Again, to be continued.....(I wonder if anyone realizes that I am just a casual observer of this thing called life and how suddenly I rummage for my pad and pen or just flipping my phone open and appear to be texting when I am actually typing what I see).

Sunday, January 6, 2008

Longing for my favorite season - unedited

Moon~waves of clouds floating, amber circles the white light. The taste of autumn , senses awakened. The breeze in my face, the rustling of the leaves, the brilliant explosion of color against the sky of the rising moon splashed across the horizon, finger paints texture feel the leaves crumple under my touch taste their smell. Watch touch taste their smell. The color fades and flies only for a season and a sea of green and yellow will be reborn but for now my favorite time is here in my mind. It swims in this season of sensual overload. The breeze causes the leaves to dance a little louder than any other season; it causes the scent of the tilled earth to float through the air - remnant's of the harvest returned to the earth to where it all sprang from.

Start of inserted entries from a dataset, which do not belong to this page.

/-- CONFIG_READ_END. The three cases of CONFIG_BAD (R187): code 8 recorded, FAULT driven, the station STARTING for
good, the retained memory not loaded. Step 1 that ends well (R186, R188): the clamped values and the station number,
the retained load, and the lane wait, which with LANE_CLEAR asserted is followed at once by the homing move. -/
def Obligations.ConfigReadEndsStepOne : Prop :=
  (∀ (read : ConfigRead) (x : Station) (q : List Instr),
    x.power = .on → x.bus.joined = false → x.stc.start = .configRead →
    (read.answered = false ∨ read.checkGood = false ∨ read.straps.toNat = 0 ∨ 48 < read.straps.toNat) →
    exec (.configReadEnd read) ⟨x, q⟩ =
      .next ⟨{ x with
        stc := { x.stc with lastFault := some .configBad, start := .configBad }
        pins := { x.pins with fault := true } }, q⟩)
    ∧ (∀ (read : ConfigRead) (x : Station) (q : List Instr),
    x.power = .on → x.bus.joined = false → x.stc.start = .configRead →
    read.answered = true → read.checkGood = true → 1 ≤ read.straps.toNat → read.straps.toNat ≤ 48 →
    let y := ({ x with cfg := read.clamped }).retainedLoad
    (x.pins.laneClear = false →
        exec (.configReadEnd read) ⟨x, q⟩ = .next ⟨{ y with stc := { x.stc with start := .laneWait } }, q⟩)
      ∧ (x.pins.laneClear = true →
        exec (.configReadEnd read) ⟨x, q⟩ =
          .next ⟨({ y with stc := { x.stc with start := .homing } }).giveMove .forward read.clamped.n 0 none, q⟩))

/-- R186: every value lies in its range once it is clamped, and a value that lies in its range is kept; a value below
its range becomes the low end, and one above it the high end (a bit rate code above 3 is taken as 3); N is even, and
the idle audit delay is 0 or 30..3600 s. -/
def Obligations.ClampedValuesInRange : Prop :=
  (∀ lo hi v, lo ≤ hi → lo ≤ clampTo lo hi v ∧ clampTo lo hi v ≤ hi ∧ (lo ≤ v → v ≤ hi → clampTo lo hi v = v)
      ∧ (v < lo → clampTo lo hi v = lo) ∧ (hi < v → clampTo lo hi v = hi))
    ∧ (∀ v, 16 ≤ clampCarriers v ∧ clampCarriers v ≤ 96 ∧ clampCarriers v % 2 = 0
        ∧ (16 ≤ v → v ≤ 96 → clampCarriers v = v - v % 2)
        ∧ (v < 16 → clampCarriers v = 16) ∧ (96 < v → clampCarriers v = 96))
    ∧ (∀ v, (clampIdle v = 0 ↔ v = 0) ∧ (1 ≤ v → v ≤ 29 → clampIdle v = 30) ∧ (3600 < v → clampIdle v = 3600)
        ∧ (30 ≤ v → v ≤ 3600 → clampIdle v = v))
    ∧ ∀ r : ConfigRead, r.clamped.n = clampCarriers r.carriers ∧ r.clamped.idleDelay = clampIdle r.idleDelay
        ∧ r.clamped.b = clampTo 1 4 r.bays ∧ r.clamped.h = clampTo 300 1500 r.height
        ∧ r.clamped.bitRate = clampTo 0 3 r.bitRate ∧ r.clamped.ka = clampTo 0 15 r.ka
        ∧ r.clamped.kt = clampTo 0 15 r.kt ∧ r.clamped.kb = clampTo 0 15 r.kb
        ∧ r.clamped.limit = clampTo 100 60000 r.limit ∧ r.clamped.tau = clampTo 0 2 r.tau
        ∧ r.clamped.claimWindow = clampTo 5 250 r.claimWindow
        ∧ r.clamped.infeedTimeout = clampTo 5 300 r.infeedTimeout ∧ r.clamped.holdLimit = clampTo 10 900 r.holdLimit
        ∧ r.clamped.dwell = clampTo 0 3000 r.dwell ∧ r.clamped.pitchTime = clampTo 100 2000 r.pitchTime
        ∧ r.clamped.motionMargin = clampTo 500 20000 r.motionMargin
        ∧ r.clamped.approach = clampTo 100 5000 r.approach ∧ r.clamped.engageMin = clampTo 100 5000 r.engageMin
        ∧ r.clamped.withdrawTime = clampTo 100 5000 r.withdrawTime
        ∧ r.clamped.extensionMax = clampTo 0 30000 r.extensionMax
        ∧ r.clamped.releaseTimeout = clampTo 2 60 r.releaseTimeout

I smile at the beauty of it all, how memory serves my desires. I can still feel the colors: yellow, still soft and with life, red to orange, a little more course but fragrant until they lose their life and crumble returning again. It is warm, the sky is awash with stars reflecting like moonlight in an ocean gently pushed by the autumn breeze. Can you feel this too? Can you see it? Do you look up at the sky and wonder in the amazement of a child even though your childhood is well behind you. What if you could reach up and touch those stars, gently stirring and watch them whirl like the clouds float though the day unguided. Innocence, purity, unedited, unscripted, free flowing. What do you see, where does your imagination take you, what do you feel. Whole, alive, refreshed, truth if truth can be felt - beautiful.